El ministerio de la Guerra está en el Palacio Nacional. Esto lo sabe todo el mundo y también los que nacen y viven en México, mayormente si son empleados, militares, cesantes, viudas, diputados o senadores, que visitan diariamente el Palacio, bien que no hayan estado ni en todos los patios, ni en las mil y cuatro piezas que contiene. Esto se escribe para los fuereños, que nunca han salido de su tierra, y no para los cortesanos de la muy noble y antigua ciudad de México.

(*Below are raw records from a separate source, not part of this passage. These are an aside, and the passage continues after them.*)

/-- A control slot of a DATA flit (15 R384). -/
inductive Ctrl where
  | void (reason : Nat)
  | credit (entries : List (Nat × Nat))
  | probeReq (id : Nat)
  | probeRsp (id d t2 : Nat)
  | probeInfo (hops book : Nat) (master valid viaStandby : Bool) (change packageId : Nat)
  | reserved (typ : Nat)
  deriving DecidableEq, Repr

/-- The identity record of a link partner (14 R365). -/
structure Identity where
  part : Nat := 0
  stepping : Nat := 0
  role : Nat := 0
  mode : Nat := 0
  port : Nat := 0
  homeId : Nat := 0x3FF
  maxStep : Nat := 3
  warm : Bool := false
  table : Bool := false
  racks : Nat := 1
  serial : Nat := 0
  storedPartner : Nat := 0
  deriving DecidableEq, Repr

/-- A key exchange message (15 R401): what it carries that the partner checks. -/
structure KeyMsg where
  g : Nat := 4
  nonce : BitVec 256 := 0
  kem : List Byte := []
  cert : List Byte := []
  sig : List Byte := []
  deriving DecidableEq, Repr

/-- A mirror record of BAR4 (18 R463). -/
structure MirrorRec where
  kind : Nat := 1
  region : Nat := 0
  source : Nat := 0
  seq : Nat := 0
  line : Nat := 0
  check : BitVec 64 := 0
  data : List Byte := []
  deriving DecidableEq, Repr

/-- An accelerator operation of a REQ (24 R559). -/
inductive ReqOp where
  | read
  | readVol
  | write
  | deposit
  | atomic
  deriving DecidableEq, Repr

/-- A REQ message of the accelerator (24 R559). aop holds OPX as R66 lays it out. -/
structure Req where
  utag : Nat := 0
  agent : Nat := 0
  op : ReqOp := .read
  f : Bool := false
  sched : Bool := false
  cva : Nat := 0
  length : Nat := 0
  aop : BitVec 28 := 0
  ext : BitVec 64 := 0
  data : List Byte := []
  deriving DecidableEq, Repr

/-- A fence of an agent or a task (04 R87, 24 R559). -/
inductive FenceKind where
  | acquire
  | release
  deriving DecidableEq, Repr

/-- Fence scopes (04 R87). -/
inductive Scope where
  | core
  | chip
  | system
  deriving DecidableEq, Repr

/-- The call record of a CALL (24 R570). -/
structure CallRec where
  synd : Nat := 0
  cop : Nat := 0
  fmt : Nat := 0
  rop : Nat := 0
  sat : Bool := false
  unsigned : Bool := false
  notes : Bool := false
  reserved : Bool := false
  root : Nat := 0
  len : Nat := 0
  send : Nat := 0
  recv : Nat := 0
  sendScale : Nat := 0
  recvScale : Nat := 0
  report : Nat := 0
  deriving DecidableEq, Repr

/-- The item that an uncorrectable SRAM error struck (06 R148, 23 R553, 13 R357). -/
inductive SramItem where
  | cell (port queue : Nat)
  | directory (unit line : Nat)
  | portTable (port : Nat)
  | poolCache (line : Nat)
  | scratch (offset : Nat)
  | trunkVc (port vc : Nat)
  | engineTile (engine : Nat)
  | teller
  deriving DecidableEq, Repr

/-- What a PLDM request of the sideband asks for (18 R466, 25 R588). -/
inductive PldmItem where
  | temperature (sensor : Nat)
  | current (rail : Nat)
  | input
  | power
  | pace
  | domain (kind index : Nat)
  | events
  deriving DecidableEq, Repr

/-- A link equalisation: transmit FIR taps and the receiver's starting point (14 R369). -/
structure EqSet where
  taps : List Nat := []
  start : Nat := 0
  deriving DecidableEq, Repr

/-- What becomes of a training state when the PHY reports (14 R364, R371). -/
structure LaneReport where
  /-- figures of merit of D0 to D7, J, T in the receive direction -/
  figures : List Nat := []
  /-- the partner holds a table entry for the step -/
  table : Bool := false
  /-- the figures of the transmit direction, which the partner reports -/
  partner : List Nat := List.replicate 10 255
  /-- the equalisation that adaptive mode ended with -/
  eq : EqSet := {}
  deriving DecidableEq, Repr

/-- The figures of merit of both directions of a link at the end of MAP: those of the receive direction, and those that the partner reports (14 R364). -/
structure LaneFigures where
  own : List Nat
  partner : List Nat
  deriving DecidableEq, Repr

/-- Lanes that fail in one check; out: of the transmit direction, as the partner reports (14 R373, R375). -/
structure FailedLanes where
  lanes : List Nat
  out : Bool
  deriving DecidableEq, Repr

/-- A port of a device. -/
structure DevPort where
  dev : Dev
  port : Nat
  deriving DecidableEq, Repr

/-- Bit errors of a lane's test in each direction (14 R377). -/
structure LaneErrors where
  own : Nat
  partner : Nat
  deriving DecidableEq, Repr

/-- How a lane failed (14 R373). -/
inductive LaneFault where
  | lostLock
  | corrected
  | test
  deriving DecidableEq, Repr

El gran palacio, unas veces federal y otras nacional, ocupa todo el frente de la Plaza Mayor. Dos grandes puertas dan entrada, una al patio chico y otra al patio grande, y todavía hay una tercera, de menor dimensión y sin ningún adorno de arquitectura, que da entrada a un cuartel desmantelado, sucio, a pesar de la limpieza diaria que hacen los soldados, y donde se coloca siempre el regimiento de infantería que merece más la confianza del Presidente. Este cuartel le llaman de órdenes. Por el costado el Palacio mira al mercado de legumbres y flores, formando parte de la calle de la Acequia, porque efectivamente, en tiempos de antaño, había una acequía o más bien la prolongación del canal, y por una puertecita, casi disimulada, entraban y salían ocultamente los virreyes a hacer personalmente la policía, como Revillagigedo, o a sus asuntos personalísimos y reservados, como lo hicieron otros. Ya al fin de ese costado hay una puerta pequeña de otro cuartel, igualmente deaseado, desmantelado e incómodo, donde se aloja también un regimiento favorito. El Presidente, lo mismo que el ministro de la Guerra y los demás ministerios que se hallan dentro del Palacio, están rodeados de bayonetas, sin contar una guardia en la galería que da entrada a la Presidencia. En el costado izquierdo del Palacio hay anexo un severo edificio, que es la casa de Moneda.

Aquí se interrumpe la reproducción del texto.